You've refined your problem some more in the comments. To be more specific, you have a DAG with all edges flowing away from the source $s$ and towards the sink $t$ (that is, all edges are on a path from $s$ to $t$). You want to find the minimum cut between two pieces of the DAG, where the first piece is connected to $s$, and the second connected to $t$. For this problem, a variation of the standard linear-programming algorithm for MIN-CUT works, even with negative edge weights.
We use the same notation as in Wikipedia.
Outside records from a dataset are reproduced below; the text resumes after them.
@[simp] theorem State.beginCommand_ctx (op : Op) (s : State) : (s.beginCommand op).ctx = s.ctx := rfl
@[simp] theorem State.beginCommand_digest (op : Op) (s : State) :
    (s.beginCommand op).digest = if producesDigest op then none else s.digest := rfl
@[simp] theorem State.beginCommand_hex (op : Op) (s : State) :
    (s.beginCommand op).hex = if producesDigest op then none else s.hex := rfl
@[simp] theorem State.beginCommand_status (op : Op) (s : State) : (s.beginCommand op).status = statusAccept op s.status := rfl
@[simp] theorem State.beginCommand_phase (op : Op) (s : State) : (s.beginCommand op).phase = .cntLo := rfl
@[simp] theorem State.beginCommand_trans (op : Op) (s : State) :
    (s.beginCommand op).trans = { Transient.empty with op := some op, priv := if op = .eval then some Ctx.initial else none } := rfl
@[simp] theorem State.beginCommand_rst (op : Op) (s : State) : (s.beginCommand op).rst = s.rst := rfl
@[simp] theorem State.beginCommand_cmdIn (op : Op) (s : State) : (s.beginCommand op).cmdIn = s.cmdIn := rfl
@[simp] theorem State.beginCommand_payIn (op : Op) (s : State) : (s.beginCommand op).payIn = s.payIn := rfl

@[simp] theorem State.finishCommand_ctx (s : State) : (s.finishCommand).ctx = s.ctx := rfl
@[simp] theorem State.finishCommand_digest (s : State) : (s.finishCommand).digest = s.digest := rfl
@[simp] theorem State.finishCommand_hex (s : State) : (s.finishCommand).hex = s.hex := rfl
@[simp] theorem State.finishCommand_status (s : State) : (s.finishCommand).status = statusDone s.status := rfl
@[simp] theorem State.finishCommand_phase (s : State) : (s.finishCommand).phase = .idle := rfl
@[simp] theorem State.finishCommand_trans (s : State) : (s.finishCommand).trans = Transient.empty := rfl
@[simp] theorem State.finishCommand_rst (s : State) : (s.finishCommand).rst = s.rst := rfl
@[simp] theorem State.finishCommand_cmdIn (s : State) : (s.finishCommand).cmdIn = s.cmdIn := rfl
@[simp] theorem State.finishCommand_payIn (s : State) : (s.finishCommand).payIn = s.payIn := rfl

@[simp] theorem State.clearContext_ctx (s : State) : (s.clearContext).ctx = Ctx.initial := rfl
@[simp] theorem State.clearContext_digest (s : State) : (s.clearContext).digest = s.digest := rfl
@[simp] theorem State.clearContext_hex (s : State) : (s.clearContext).hex = s.hex := rfl
@[simp] theorem State.clearContext_status (s : State) : (s.clearContext).status = s.status := rfl
@[simp] theorem State.clearContext_phase (s : State) : (s.clearContext).phase = s.phase := rfl
@[simp] theorem State.clearContext_trans (s : State) : (s.clearContext).trans = s.trans := rfl
@[simp] theorem State.clearContext_rst (s : State) : (s.clearContext).rst = s.rst := rfl
@[simp] theorem State.clearContext_cmdIn (s : State) : (s.clearContext).cmdIn = s.cmdIn := rfl
@[simp] theorem State.clearContext_payIn (s : State) : (s.clearContext).payIn = s.payIn := rfl

@[simp] theorem State.writeOutputs_ctx (raw hex : List Byte) (s : State) : (s.writeOutputs raw hex).ctx = s.ctx := rfl
@[simp] theorem State.writeOutputs_digest (raw hex : List Byte) (s : State) : (s.writeOutputs raw hex).digest = some raw := rfl
@[simp] theorem State.writeOutputs_hex (raw hex : List Byte) (s : State) : (s.writeOutputs raw hex).hex = some hex := rfl
@[simp] theorem State.writeOutputs_status (raw hex : List Byte) (s : State) : (s.writeOutputs raw hex).status = statusValid s.status := rfl
@[simp] theorem State.writeOutputs_phase (raw hex : List Byte) (s : State) : (s.writeOutputs raw hex).phase = s.phase := rfl
@[simp] theorem State.writeOutputs_trans (raw hex : List Byte) (s : State) : (s.writeOutputs raw hex).trans = s.trans := rfl
@[simp] theorem State.writeOutputs_rst (raw hex : List Byte) (s : State) : (s.writeOutputs raw hex).rst = s.rst := rfl
@[simp] theorem State.writeOutputs_cmdIn (raw hex : List Byte) (s : State) : (s.writeOutputs raw hex).cmdIn = s.cmdIn := rfl
@[simp] theorem State.writeOutputs_payIn (raw hex : List Byte) (s : State) : (s.writeOutputs raw hex).payIn = s.payIn := rfl

@[simp] theorem State.offerWord_ctx (w : Word) (s : State) : (s.offerWord w).ctx = s.ctx := rfl
@[simp] theorem State.offerWord_digest (w : Word) (s : State) : (s.offerWord w).digest = s.digest := rfl
@[simp] theorem State.offerWord_hex (w : Word) (s : State) : (s.offerWord w).hex = s.hex := rfl
@[simp] theorem State.offerWord_status (w : Word) (s : State) : (s.offerWord w).status = s.status := rfl
@[simp] theorem State.offerWord_phase (w : Word) (s : State) : (s.offerWord w).phase = s.phase := rfl
@[simp] theorem State.offerWord_trans (w : Word) (s : State) : (s.offerWord w).trans = s.trans := rfl
@[simp] theorem State.offerWord_rst (w : Word) (s : State) : (s.offerWord w).rst = s.rst := rfl
@[simp] theorem State.offerWord_cmdIn (w : Word) (s : State) : (s.offerWord w).cmdIn = s.cmdIn ++ [w] := rfl
@[simp] theorem State.offerWord_payIn (w : Word) (s : State) : (s.offerWord w).payIn = s.payIn := rfl

@[simp] theorem State.offerByte_ctx (b : Byte) (s : State) : (s.offerByte b).ctx = s.ctx := rfl
@[simp] theorem State.offerByte_digest (b : Byte) (s : State) : (s.offerByte b).digest = s.digest := rfl
@[simp] theorem State.offerByte_hex (b : Byte) (s : State) : (s.offerByte b).hex = s.hex := rfl
@[simp] theorem State.offerByte_status (b : Byte) (s : State) : (s.offerByte b).status = s.status := rfl
@[simp] theorem State.offerByte_phase (b : Byte) (s : State) : (s.offerByte b).phase = s.phase := rfl
@[simp] theorem State.offerByte_trans (b : Byte) (s : State) : (s.offerByte b).trans = s.trans := rfl
@[simp] theorem State.offerByte_rst (b : Byte) (s : State) : (s.offerByte b).rst = s.rst := rfl
@[simp] theorem State.offerByte_cmdIn (b : Byte) (s : State) : (s.offerByte b).cmdIn = s.cmdIn := rfl
@[simp] theorem State.offerByte_payIn (b : Byte) (s : State) : (s.offerByte b).payIn = s.payIn ++ [b] := rfl

@[simp] theorem State.driveRst_ctx (v : Bool) (s : State) : (s.driveRst v).ctx = s.ctx := rfl
@[simp] theorem State.driveRst_digest (v : Bool) (s : State) : (s.driveRst v).digest = s.digest := rfl
@[simp] theorem State.driveRst_hex (v : Bool) (s : State) : (s.driveRst v).hex = s.hex := rfl
@[simp] theorem State.driveRst_status (v : Bool) (s : State) : (s.driveRst v).status = s.status := rfl
@[simp] theorem State.driveRst_phase (v : Bool) (s : State) : (s.driveRst v).phase = s.phase := rfl
@[simp] theorem State.driveRst_trans (v : Bool) (s : State) : (s.driveRst v).trans = s.trans := rfl
@[simp] theorem State.driveRst_rst (v : Bool) (s : State) : (s.driveRst v).rst = v := rfl
@[simp] theorem State.driveRst_cmdIn (v : Bool) (s : State) : (s.driveRst v).cmdIn = s.cmdIn := rfl
@[simp] theorem State.driveRst_payIn (v : Bool) (s : State) : (s.driveRst v).payIn = s.payIn := rfl

@[simp] theorem State.setActive_digest (c : Ctx) (s : State) : (s.setActive c).digest = s.digest := by
  unfold State.setActive; split <;> rfl
@[simp] theorem State.setActive_hex (c : Ctx) (s : State) : (s.setActive c).hex = s.hex := by
  unfold State.setActive; split <;> rfl
@[simp] theorem State.setActive_status (c : Ctx) (s : State) : (s.setActive c).status = s.status := by
  unfold State.setActive; split <;> rfl
@[simp] theorem State.setActive_phase (c : Ctx) (s : State) : (s.setActive c).phase = s.phase := by
  unfold State.setActive; split <;> rfl
@[simp] theorem State.setActive_rst (c : Ctx) (s : State) : (s.setActive c).rst = s.rst := by
  unfold State.setActive; split <;> rfl
@[simp] theorem State.setActive_cmdIn (c : Ctx) (s : State) : (s.setActive c).cmdIn = s.cmdIn := by
  unfold State.setActive; split <;> rfl
@[simp] theorem State.setActive_payIn (c : Ctx) (s : State) : (s.setActive c).payIn = s.payIn := by
  unfold State.setActive; split <;> rfl
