theorem witness_BusyBlockHoldsTheNextWord :
    absorbing.rst = false ∧ absorbing.phase.running = true ∧ absorbing.phase = .absorb ∧ step absorbing = .next absorbing :=
  ⟨rfl, rfl, rfl, rfl⟩

theorem witness_CommandsLeaveErrPhaseAndPorts :
    ∃ t, midMessage.rst = false ∧ exec (.eval [0x00]) midMessage = .next t := ⟨_, rfl, rfl⟩

/-- First clause: a FINALIZE word. -/
theorem witness_DvalidFollowsFinalizeAndEval :
    ∃ t, (offering [3] []).Ready ∧ (offering [3] []).cmdIn = 0x00000003 :: [] ∧ tick (offering [3] []) = .next t :=
  ⟨_, ⟨rfl, rfl⟩, rfl, rfl⟩

/-- First clause: an EVAL word. -/
theorem witness_DvalidFollowsFinalizeAndEval_eval :
    ∃ t, (offering [4] []).Ready ∧ (offering [4] []).cmdIn = 0x00000004 :: [] ∧ tick (offering [4] []) = .next t :=
  ⟨_, ⟨rfl, rfl⟩, rfl, rfl⟩

/-- Third clause: a CLEAR word. -/
theorem witness_DvalidFollowsFinalizeAndEval_clear :
    ∃ t, (offering [1] []).Ready ∧ (offering [1] []).cmdIn = 0x00000001 :: [] ∧ tick (offering [1] []) = .next t :=
  ⟨_, ⟨rfl, rfl⟩, rfl, rfl⟩

/-- Third clause: an UPDATE word. -/
theorem witness_DvalidFollowsFinalizeAndEval_update :
    ∃ t, (offering [2] []).Ready ∧ (offering [2] []).cmdIn = 0x00000002 :: [] ∧ tick (offering [2] []) = .next t :=
  ⟨_, ⟨rfl, rfl⟩, rfl, rfl⟩

/-- The second and fourth clauses: a ready state; the last: `rst` is 1. -/
theorem witness_DvalidFollowsFinalizeAndEval_ready : midMessage.Ready ∧ halting.rst = true := ⟨midMessage_ready, rfl⟩

theorem witness_ClearResetsTheContext : midMessage.Ready := midMessage_ready

/-- An empty buffer, with a whole block offered. -/
theorem witness_UpdateInThreeSteps_empty : State.reset.Ready ∧ State.reset.ctx.buf.length < 64 ∧ State.reset.ctx.buf = [] :=
  ⟨reset_ready, by decide, rfl⟩

/-- 3 + 60 = 63 bytes: the buffer is not filled. -/
theorem witness_UpdateInThreeSteps_short :
    midMessage.Ready ∧ midMessage.ctx.buf.length < 64 ∧ midMessage.ctx.buf ≠ [] ∧
      midMessage.ctx.buf.length + (List.replicate 60 (0x61 : Byte)).length < 64 := ⟨midMessage_ready, by decide, by decide, by decide⟩

/-- 3 + 61 = 64 bytes: the buffer is filled exactly. -/
theorem witness_UpdateInThreeSteps_full :
    midMessage.Ready ∧ midMessage.ctx.buf.length < 64 ∧ midMessage.ctx.buf ≠ [] ∧
      64 ≤ midMessage.ctx.buf.length + (List.replicate 61 (0x61 : Byte)).length := ⟨midMessage_ready, by decide, by decide, by decide⟩

theorem witness_UpdateClosedForm : midMessage.Ready ∧ midMessage.ctx.buf.length < 64 := ⟨midMessage_ready, by decide⟩

theorem witness_ClearAndUpdateFrame :
    ∃ t u, publishing.rst = false ∧ exec .clear publishing = .next t ∧ exec (.update [0x61]) publishing = .next u :=
  ⟨_, _, rfl, rfl, rfl⟩

theorem witness_ShortUpdateStoresOnlyAfterTheBuffer :
    midMessage.Ready ∧ midMessage.ctx.buf.length + (List.replicate 60 (0x61 : Byte)).length < 64 := ⟨midMessage_ready, by decide⟩
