/-- READ answers a next state whatever `decode` finds in LEFTOVER. -/
theorem exec_read_answers (timeoutMs minBytes : U32) (s : State) : ∃ t, exec (.read timeoutMs minBytes) s = .next t := by
  by_cases hloop : s.framingEn = false ∨ (slipDecode s.leftover).1 = none
  · exact ⟨_, exec_read_of_no_frame hloop⟩
  · obtain ⟨hframing, hfound⟩ := not_or.mp hloop
    obtain ⟨x, hx⟩ := Option.ne_none_iff_exists'.mp hfound
    exact ⟨_, exec_read_of_frame (Bool.eq_true_of_not_eq_false hframing) (Prod.ext hx rfl)⟩

theorem exec_readRaw_answers (timeoutMs : U32) (s : State) : ∃ t, exec (.readRaw timeoutMs) s = .next t := by
  rw [exec, execReadRaw_eq]
  split
  · exact ⟨_, rfl⟩
  · exact ⟨_, rfl⟩

theorem exec_writeFrame_answers {payload : Bytes} {s : State} (hfits : bufferFits payload s = true) :
    ∃ t, exec (.writeFrame payload) s = .next t := by
  cases hw : s.answers.writable with
  | true => exact ⟨_, exec_writeFrame_writable hfits hw⟩
  | false => exact ⟨_, exec_writeFrame_unwritable hfits hw⟩

theorem exec_customReset_answers {q : Bytes} {s : State} (hfits : sequenceFits q s = true) :
    ∃ t, exec (.customReset q) s = .next t := by
  cases hparse : parse s.params.sArgStrict q with
  | none => exact ⟨_, exec_customReset_invalid hfits hparse⟩
  | some cs => exact ⟨_, exec_customReset_valid hfits hparse⟩

/-- With unbounded capacities no instruction faults and none is refused. -/
theorem exec_answers_of_unbounded (i : Instr) {s : State} (hbuf : s.params.bufCap = none)
    (hseq : s.params.seqMaxLen = none) : ∃ t, exec i s = .next t := by
  have hbuffer (b : Bytes) : bufferFits b s = true := within_of_unbounded hbuf _
  have hsequence (q : Bytes) : sequenceFits q s = true := within_of_unbounded hseq _
  cases i with
  | encodeFrame payload => exact ⟨_, exec_encodeFrame (hbuffer payload)⟩
  | decodeFrame buffer => exact ⟨_, exec_decodeFrame (hbuffer buffer)⟩
  | read timeoutMs minBytes => exact exec_read_answers timeoutMs minBytes s
  | readRaw timeoutMs => exact exec_readRaw_answers timeoutMs s
  | writeFrame payload => exact exec_writeFrame_answers (hbuffer payload)
  | customReset q => exact exec_customReset_answers (hsequence q)
  | validateCustomResetSequence q => exact ⟨_, exec_validate (hsequence q)⟩
  | classicReset | usbJtagSerialReset | hardReset | setFraming | notifyConnect | reserved | setDTR | setRTS | commit
  | wait | slipEnd | escEnd | escEsc | escLone | literal => exact ⟨_, rfl⟩

/-- Settles O24: an instruction that holds an operand to a capacity faults beyond it, and there is no other fault. -/
theorem onlyAFiniteCapacityOverflows : Obligations.OnlyAFiniteCapacityOverflows := by
  refine ⟨fun b s c hcap hlong => ?_, fun q s c hcap hlong => ?_, fun i s => exec_answers_of_unbounded i⟩
  · have hover : bufferFits b s = false := within_of_lt hcap hlong
    exact ⟨orOverflow_of_false hover _, orOverflow_of_false hover _, orOverflow_of_false hover _⟩
  · have hover : sequenceFits q s = false := within_of_lt hcap hlong
    exact ⟨orOverflow_of_false hover _, orOverflow_of_false hover _⟩

end Sys2Proof.Machine
end

section
/-! PROOF. The await states (spec/10_state.md R22, spec/60_exceptions.md R172, spec/70_reset_and_hazards.md R186): a
discarded acknowledgement changes nothing of CORE, nor does any other move but block reset and the awaited
acknowledgement. -/

namespace Sys2Proof.Machine

/-- Taking a move off the schedule changes nothing of CORE. -/
theorem SameCore.of_moves {s t : State} {ms : List Move} (h : SameCore { s with moves := ms } t) : SameCore s t := by
  have hput := congrArg (fun u : State => { u with moves := s.moves }) h
  exact hput

theorem sameCore_lateAck (k : Nat) (r : Ack) (s : State) : SameCore s (lateAck k r s) := by
  rcases lateAck_eq k r s with h | h <;> rw [h] <;> rfl

/-- An acknowledgement that CORE does not await is discarded. -/
theorem moveResult_lateAck {s : State} {k : Nat} (r : Ack) (hlate : ¬ s.state.awaits ∨ k ≠ s.issued) :
    ∃ t, moveResult (.ack k r) s = .next t ∧ SameCore s t :=
  ⟨_, moveResult_of (.late hlate), sameCore_lateAck k r s⟩

/-- No timer runs in an await state (10_state.md R32). -/
theorem tick_transition_of_awaits {s : State} (hs : s.state.awaits) : Transition .tick s s := by
  apply Transition.tickIdle <;> rcases hs with hs | hs | hs <;> simp [hs]

/-- A token of the stand-alone codec changes nothing of CORE. -/
theorem moveResult_codec_sameCore (s : State) : ∃ t, moveResult .codec s = .next t ∧ SameCore s t := by
  cases htoken : slipToken s.codec.input with
  | none => exact ⟨_, moveResult_of (.codecEnd (slipToken_eq_none htoken)), rfl⟩
  | some token => exact ⟨_, moveResult_of (.codecToken htoken), rfl⟩

/-- In an await state every move but block reset, a request and the awaited acknowledgement leaves CORE as it is. -/
theorem moveResult_of_awaits {s : State} {m : Move} (hs : s.state.awaits) (hreset : m ≠ .blockReset)
    (hack : ∀ r, m ≠ .ack s.issued r) (hrequest : ∀ r, m ≠ .request r) :
    ∃ t, moveResult m s = .next t ∧ SameCore s t := by
  cases m with
  | request r => exact absurd rfl (hrequest r)
  | core => exact ⟨_, moveResult_of (.noStep (.inr hs)), rfl⟩
  | tick => exact ⟨_, moveResult_of (tick_transition_of_awaits hs), rfl⟩
  | channel a => exact ⟨_, moveResult_of .answers, rfl⟩
  | ack k r => exact moveResult_lateAck r (.inr fun hk => hack r (by rw [hk]))
  | blockReset => exact absurd rfl hreset
  | present b => exact ⟨_, moveResult_of .present, rfl⟩
  | codec => exact moveResult_codec_sameCore s

theorem ne_idle_of_awaits {c : CoreState} (h : c.awaits) : c ≠ .idle := by
  rcases h with h | h | h <;> simp [h]

/-- Settles O54: what a move leaves of CORE, and the refusal of a request. -/
theorem onlyTheAwaitedAckMovesCore : Obligations.OnlyTheAwaitedAckMovesCore := by
  intro s m ms hmoves
  rw [step_cons hmoves]
  refine ⟨fun hs hreset hack hrequest => ?_, ?_, ?_⟩
  · obtain ⟨t, ht, hsame⟩ := moveResult_of_awaits (s := { s with moves := ms }) hs hreset hack hrequest
    exact ⟨t, ht, hsame.of_moves⟩
  · rintro hs r rfl
    exact moveResult_requestOutsideIdle (s := { s with moves := ms }) (ne_idle_of_awaits hs)
  · rintro k r rfl hlate
    obtain ⟨t, ht, hsame⟩ := moveResult_lateAck (s := { s with moves := ms }) r hlate
    exact ⟨t, ht, hsame.of_moves⟩

end Sys2Proof.Machine
end

section
/-! PROOF. The deadline of READ and READ_RAW (spec/60_exceptions.md R166, spec/70_reset_and_hazards.md R194): while the
deadline has not passed, a poll state answers without a Timeout or stays as it is but for its timer, which no move but a tick
raises (`PollMove`); so TMR_RD is at most the number of ticks so far. -/

namespace Sys2Proof.Machine

/-- READ or READ_RAW polls. -/
abbrev State.polling (s : State) : Prop := s.state = .readPoll ∨ s.state = .rawPoll

/-- `n` more ticks leave the deadline ahead, or there is none. -/
def State.deadlineBeyond (s : State) (n : Nat) : Prop := s.toMs = 0 ∨ s.tmrRd.toNat + n < s.toMs.toNat

/-- How many ticks a move is. -/
def ticksOf (m : Move) : Nat := if m == .tick then 1 else 0

theorem ticksIn_cons {s : State} {m : Move} {ms : List Move} (hmoves : s.moves = m :: ms) (k : Nat) :
    s.ticksIn (k + 1) = (ms.take k).countP (· == .tick) + ticksOf m := by
  rw [State.ticksIn, hmoves, List.take_succ_cons, List.countP_cons, ticksOf]

theorem deadlinePassed_of_deadlineBeyond {s : State} {n : Nat} (h : s.deadlineBeyond n) : deadlinePassed s = false := by
  apply deadlinePassed_eq_false
  rintro ⟨hpos, hle⟩
  rw [BitVec.lt_def] at hpos
  rw [BitVec.le_def] at hle
  rcases h with h | h
  · simp [h] at hpos
  · omega

/-! ### What a poll state can do -/

/-- READ or READ_RAW goes on by the move `m`, and only a tick raises its timer. -/
structure PollsOn (m : Move) (s t : State) : Prop where
  state : t.state = s.state
  responses : t.responses = s.responses
  toMs : t.toMs = s.toMs
  timer : t.tmrRd.toNat ≤ s.tmrRd.toNat + ticksOf m

/-- What a move other than block reset does in a poll state before its deadline. -/
inductive PollMove (m : Move) (s t : State) : Prop
  | goesOn : PollsOn m s t → PollMove m s t
  | answers (r : Response) : t.state = .idle → t.responses = s.responses ++ [r] → r.status = .ok → PollMove m s t

theorem PollsOn.of_eq {m : Move} {s t : State} (hstate : t.state = s.state) (hresponses : t.responses = s.responses)
    (hto : t.toMs = s.toMs) (htimer : t.tmrRd = s.tmrRd) : PollsOn m s t :=
  ⟨hstate, hresponses, hto, by rw [htimer]; exact Nat.le_add_right _ _⟩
The cost of edge $(i,j)$ is $c_{ij}$. We put a potential function $p_i$ on each node, and let $d_{ij} = p_i - p_j$. The LP is
$$ \begin{align*} \mathrm{minimize\ } & \sum_{(i,j) \in E} c_{ij} d_{ij} \\
\mathrm{subject\ to\ } & \ \ \ d_{ij} = p_i - p_j \ \ \forall (i,j) \in E \\ &\ \ \ d_{ij} \geq 0 \ \ \ \ \ \ \ \ \ \ \ \, \forall (i,j) \in E \\ & \ \ \ p_s\, = 1 \\ & \ \ \ p_t \, = 0 \end{align*} $$
These equations guarantee that $0 \leq p_i \leq 1$, since every vertex is on some $s$–$t$ path. Similarly, since $d_{ij} = p_i - p_j$ is non-negative, the potentials on any path from $s$ to $t$ are decreasing. We still need to show that there is an optimal solution to the LP with all $p_i$ either $0$ or $1$. This follows from the fact that the value to a solution of the LP above is the expected value of the cut $C_w$, where $w$ is chosen randomly in $[0,1]$, and where cut $C_w$ is obtained by putting all vertices $i$ with $p_i\geq w$ in the first set of vertices, and all vertices with $p_i < w$ in the second set.